Given records:
/-- R176 to R178 with R23 and R124: the start steps, complete with RST# released and VDD above the run level, build
the image from the newer valid bank, give every other block its cold-start values, and make the hub READY with STARTED
first in both notice lists. That Port H is in IDLE and UNSYNCED at once as READY comes (R148 and R178 against R159) is
the model's deduction (log entry 2), and so is that the samples of ADR1:0 and PSEL1:0 are operands of the command (log
entry 11), and the two bits of Port H that no field table lists stand at no (log entry 20). -/
def Obligations.StartStepsBuildTheImage : Prop :=
  ∀ (s : State) (adr : Fin 4) (psel : Profile) (bank : Option (Origin × Snapshot)),
    s.hubState = .start → s.inputs.rst = false → s.inputs.supply = .aboveRun →
    (bank = match s.bankA, s.bankB with
      | .valid n x, .valid m y => if n < m then some (.bankB, y) else some (.bankA, x)
      | .valid _ x, .invalid => some (.bankA, x)
      | .invalid, .valid _ y => some (.bankB, y)
      | .invalid, .invalid => none) →
    ∃ t, exec (.startStepsComplete adr psel) s = .next t ∧
      t.hubState = .ready ∧
      t.origin = (match bank with
        | some b => b.1
        | none => .noImage) ∧
      t.profiles.source = (match bank with
        | some b => b.2.source
        | none => .requests) ∧
      t.profiles.target = (match bank with
        | some b => if b.2.source = .lines then psel else b.2.bootProfile
        | none => 0) ∧
      t.profiles.lineLevel = psel ∧
      t.profiles.candidate = (if s.inputs.psel = psel then none else some s.inputs.psel) ∧
      t.profiles.candidateTime = 0 ∧ t.profiles.transition = none ∧
      (∀ d, t.device d = match bank with
        | some b => (b.2.devices.get d).map fun x =>
          { params := x.params
            state := if x.active then .loading else .dormant
            phase := if x.active = true ∧ x.entries = [] then .marker else .entries
            probeRemaining := x.params.probeInterval, probeElapsed := 0, probeDue := false, losses := 0
            profile := t.profiles.target
            entries := x.entries.map fun e =>
              { register := e.register, owner := e.owner, verifyMask := e.verifyMask, base := e.base
                override1 := e.override1, override2 := e.override2, override3 := e.override3, state := .pending
                applied := none, attempts := 0, stagedBase := none, staged1 := none, staged2 := none, staged3 := none
                mark := false } }
        | none => none) ∧
      (∀ d, t.claim d = none ∧ ∀ p, t.lateMark d p = .none) ∧
      t.cursor = 0 ∧ t.rotation = .pushWalker ∧ t.portRotation = .h ∧ t.txn = none ∧ t.link = none ∧
      (∀ p, t.port p =
        { requests := [], outstanding := [], responses := [], manual := [], notices := [.started t.origin], mask := 1023
          lost := false, responseEnable := false, noticeEnable := false }) ∧
      t.save = { phase := .idle, record := none, lastOutcome := .none, lastSequence := 0 } ∧
      t.portH.address.toNat = 0x5C + adr.val ∧
      t.portH =
        { address := t.portH.address, phase := .idle, unsynced := true, buffer := .empty, cursor := .none
          stopped := false, ack := false } ∧
      t.portL =
        { framing := if s.inputs.lfrm then .unsynced else .idle, latch := none, buffer := .empty, outLatch := 0
          outFull := false, cursor := none } ∧
      t.inputs = s.inputs ∧ t.bankA = s.bankA ∧ t.bankB = s.bankB ∧ t.pending = s.pending

/-- R65, R160, R173 and R185: VDD falling below the run level takes READY to LOW_SUPPLY, from every state in which a
frame is on the link only within a transaction (R52, R61: TheLinkIsIdleOutsideReady). The transaction is cut: its
select line is deasserted, DCLK stopped low and DDAT released; a push's entry becomes PENDING with applied value
absent and attempts kept, a probe is due again, each unless marked for discard, and the cursor advances for PUSH and
MARKER. Both ports become INACTIVE: Port H empties a buffer that is ASSEMBLING in WRITE and keeps it in every other
phase (in SKIP, too: log entry 8), Port L keeps a COMPLETE frame and its outbound latch; a save in WRITING is ABORTED.
Everything else is kept. The two bits that no field table lists, Port H's refused byte and last acknowledge (log entry
20), and UNSYNCED (log entry 2) go to no: the model's choice. -/
def Obligations.SupplyHoldCutsAndKeeps : Prop :=
  ∀ s : State, s.hubState = .ready → s.idleLaw = true →
    ∃ t, exec .vddBelowRunLevel s = .next t ∧
      t = { s with
            hubState := .lowSupply, inputs := { s.inputs with supply := .belowRun }, devices := t.devices
            cursor := t.cursor, txn := none, link := none, portH := t.portH, portL := t.portL, save := t.save } ∧
      (s.txn = none → t.devices = s.devices ∧ t.cursor = s.cursor) ∧
      (∀ x, s.txn = some x →
        t.cursor =
          (if x.kind = .push ∨ x.kind = .marker then (if x.device = 5 then 0 else x.device + 1) else s.cursor) ∧
        (∀ d, d ≠ x.device → t.device d = s.device d) ∧
        (x.discard = true ∨ x.kind = .marker ∨ x.kind = .manualRead ∨ x.kind = .manualWrite → t.devices = s.devices) ∧
        (x.discard = false → x.kind = .push →
          t.device x.device = (s.device x.device).map fun dv =>
            { dv with
              entries := dv.entries.map fun e =>
                if e.register = x.register ∧ e.isInFlight = true then { e with state := .pending, applied := none } else e }) ∧
        (x.discard = false → x.kind = .probe →
          t.device x.device = (s.device x.device).map fun dv =>
            { dv with probeDue := true, probeRemaining := 0, probeElapsed := 0 })) ∧
      (∀ k, t.linkLines k = { select := none, dclkPeriod := none, ddat := none }) ∧
      t.portH =
        { s.portH with
          phase := .inactive, unsynced := false, cursor := .none, stopped := false, ack := false
          buffer := if s.portH.phase = .write ∧ s.portH.buffer.isComplete = false then .empty else s.portH.buffer } ∧
      t.portL =
        { s.portL with
          framing := .inactive, latch := none
          buffer := if s.portL.buffer.isComplete = true then s.portL.buffer else .empty } ∧
      t.save = (if s.save.phase = .writing then { s.save with phase := .aborted } else s.save)

/-- R88, R111 and R186: VDD rising above the run level in LOW_SUPPLY returns the hub to READY. Each device recovers by
R88's table; an ABORTED save is answered FAILED, and SAVE_DONE is posted with FAILED and the sequence attempted
(NoticesCoalesceOrJoinOrAreLost says what a posting does to a list), before SUPPLY_RESTORED, which is posted after
every hold; Port H becomes IDLE and Port L reads LFRM#. That Port H is in IDLE and UNSYNCED at once (R160 and R186
against R159) is the model's deduction (log entry 2). -/
def Obligations.ReturnToReadyRecoversEachDevice : Prop :=
  ∀ s : State, s.hubState = .lowSupply →
    ∃ t, exec .vddAboveRunLevel s = .next t ∧
      t = { s with
            hubState := .ready, inputs := { s.inputs with supply := .aboveRun }, devices := t.devices
            profiles := t.profiles, ports := t.ports, portH := { s.portH with phase := .idle, unsynced := true }
            portL := { s.portL with framing := if s.inputs.lfrm then .unsynced else .idle }, save := t.save } ∧
      (∀ d, s.device d = none → t.device d = none) ∧
      (∀ d dv, s.device d = some dv →
        (dv.state = .dormant ∨ dv.state = .fenced → t.device d = some dv) ∧
        (dv.state = .loading → t.device d = some dv.beginLoad) ∧
        (dv.state = .running ∨ dv.state = .diverged → dv.params.probeInterval = 0 → t.device d = some dv.beginLoad) ∧
        ((dv.state = .running ∨ dv.state = .diverged) ∧ dv.params.probeInterval ≠ 0 ∨ dv.state = .suspect →
          t.device d = some { dv with state := .suspect, probeDue := true, probeRemaining := 0, probeElapsed := 0 })) ∧
      t.profiles =
        (if s.inputs.psel = s.profiles.lineLevel then { s.profiles with candidate := none, candidateTime := 0 }
        else if s.profiles.candidate = some s.inputs.psel then s.profiles
        else { s.profiles with candidate := some s.inputs.psel, candidateTime := 0 }) ∧
      (s.save.phase ≠ .aborted ∨ s.save.record = none →
        t.save = s.save ∧ t.ports = s.eachPort fun q => q.post .supplyRestored) ∧
      (∀ r, s.save.phase = .aborted → s.save.record = some r →
        t.save = { phase := .idle, record := none, lastOutcome := .failed, lastSequence := r.sequence } ∧
        t.ports = s.eachPort fun q => PortSide.post .supplyRestored (PortSide.post (.saveDone false r.sequence)
          { q with
            outstanding := q.outstanding.filter fun o => decide (o.wait ≠ .save)
            responses := q.responses ++
              (q.outstanding.filter fun o => decide (o.wait = .save)).map fun o => ⟨o.tag, .failed, .none⟩ }))

/-! ### The device link -/

/-- R61, R62 and R77: while the link is free, the hub READY and HOLD not asserted, a due probe is granted ahead of the
rotation, to the lowest-numbered device with one due: its probe stops being due, its timer is reloaded, and the read
of its check register is on the link. The rotation pointer, the cursor and the other devices stay. While HOLD is
asserted, while a transaction is in progress, and outside READY nothing is granted. A change of HOLD changes its level
alone. -/
def Obligations.ProbesAreGrantedFirst : Prop :=
  ∀ s : State,
    (∀ level, exec (.holdChange level) s = .next { s with inputs := { s.inputs with hold := level } }) ∧
    (s.inputs.hold = true ∨ s.txn.isSome = true ∨ s.hubState ≠ .ready →
      ∀ c ∈ [Instr.probeGrant, .pushGrant, .markerGrant, .manualRead, .manualWrite], exec c s = .next s) ∧
    (∀ d dv, s.txn = none → s.hubState = .ready → s.inputs.hold = false → s.device d = some dv → dv.probeDue = true →
      (∀ e ev, e < d → s.device e = some ev → ev.probeDue = false) →
      (∀ c ∈ [Instr.pushGrant, .markerGrant, .manualRead, .manualWrite], exec c s = .next s) ∧
      exec .probeGrant s = .next
        { s with
          devices := s.devices.set d (some
            { dv with probeDue := false, probeRemaining := dv.params.probeInterval, probeElapsed := 0 })
          txn := some
            { kind := .probe, device := d, register := dv.params.checkRegister, requester := .lossUnit, frame := 1
              readsMade := 0, discard := false, params := dv.params }
          link := some
            { device := d, op := .read, register := dv.params.checkRegister, data := 0
              speedClass := dv.params.speedClass } })

/-- R38 and R39 as choices: the walker's device has push work and none between the cursor and it has. R61 to R63: a
rotation grant is made while the link is free, the hub READY, HOLD not asserted and no probe due, to the first
requester from rotation next on that has work, in the order PUSH WALKER, MANUAL H, MANUAL L. R27, R38, R39 and R63: a
grant to the push walker goes to the first device with push work from the cursor upward, and rotation next becomes
MANUAL H. In load phase MARKER it starts the marker transaction; otherwise the PENDING entry with the lowest register
becomes IN_FLIGHT in phase WRITE, its sent value the desired value, which the write frame carries. -/
def Obligations.WalkerGrantsPushOrMarkerByRotation : Prop :=
  (∀ s : State,
      (∀ d, s.pushWork d = true ↔ ∃ dv, s.device d = some dv ∧ s.claim d = none ∧
        (dv.state = .loading ∨ dv.state = .running ∨ dv.state = .diverged) ∧
        ((∃ e ∈ dv.entries, e.state = .pending) ∨ (dv.state = .loading ∧ dv.phase = .marker))) ∧
      (∀ d, s.walkerChoice = some d →
        s.pushWork d = true ∧ ∀ k : Nat, k < (d.val + 6 - s.cursor.val) % 6 →
          ∀ e : DevNum, e.val = (s.cursor.val + k) % 6 → s.pushWork e = false) ∧
      (s.walkerChoice = none ↔ ∀ d, s.pushWork d = false) ∧
      (s.hasWork .pushWalker = true ↔ ∃ d, s.pushWork d = true) ∧
      (s.hasWork .manualH = true ↔ (s.port .h).manual ≠ []) ∧ (s.hasWork .manualL = true ↔ (s.port .l).manual ≠ []) ∧
      (∀ r, s.rotationGrant = some r ↔
        s.txn = none ∧ s.hubState = .ready ∧ s.inputs.hold = false ∧
        (∀ d dv, s.device d = some dv → dv.probeDue = false) ∧ s.hasWork r = true ∧
        (r = s.rotation ∨ s.hasWork s.rotation = false ∧ (r = s.rotation.next ∨ s.hasWork s.rotation.next = false)))) ∧
  Rotation.next .pushWalker = .manualH ∧ Rotation.next .manualH = .manualL ∧ Rotation.next .manualL = .pushWalker ∧
  (∀ (s : State) (d : DevNum) (dv : Device), s.rotationGrant = some .pushWalker → s.walkerChoice = some d →
      s.device d = some dv →
      (dv.state = .loading → dv.phase = .marker →
        exec .markerGrant s = .next
          { s with
            rotation := .manualH
            txn := some
              { kind := .marker, device := d, register := dv.params.checkRegister, requester := .pushWalker, frame := 1
                readsMade := 0, discard := false, params := dv.params }
            link := some
              { device := d, op := .write, register := dv.params.checkRegister, data := dv.params.marker
                speedClass := dv.params.speedClass } }) ∧
      (¬ (dv.state = .loading ∧ dv.phase = .marker) → ascending (dv.entries.map Entry.register) = true →
        ∃ e ∈ dv.entries, e.state = .pending ∧
          (∀ x ∈ dv.entries, x.state = .pending → e.register.toNat ≤ x.register.toNat) ∧
          exec .pushGrant s = .next
            { s with
              rotation := .manualH
              devices := s.devices.set d (some
                { dv with
                  entries := dv.entries.map fun x =>
                    if x.register = e.register then { x with state := .inFlight .write (x.desired dv.profile) } else x })
              txn := some
                { kind := .push, device := d, register := e.register, requester := .pushWalker, frame := 1, readsMade := 0
                  discard := false, params := dv.params }
              link := some
                { device := d, op := .write, register := e.register, data := e.desired dv.profile
                  speedClass := dv.params.speedClass } }))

Directions for this task: Only one stretch is wanted, so please give again exactly the lines from the start of the data through the line containing "the model's deduction (log entry 2), and", both ends included.

Answer for this exercise:
/-- R176 to R178 with R23 and R124: the start steps, complete with RST# released and VDD above the run level, build
the image from the newer valid bank, give every other block its cold-start values, and make the hub READY with STARTED
first in both notice lists. That Port H is in IDLE and UNSYNCED at once as READY comes (R148 and R178 against R159) is
the model's deduction (log entry 2), and so is that the samples of ADR1:0 and PSEL1:0 are operands of the command (log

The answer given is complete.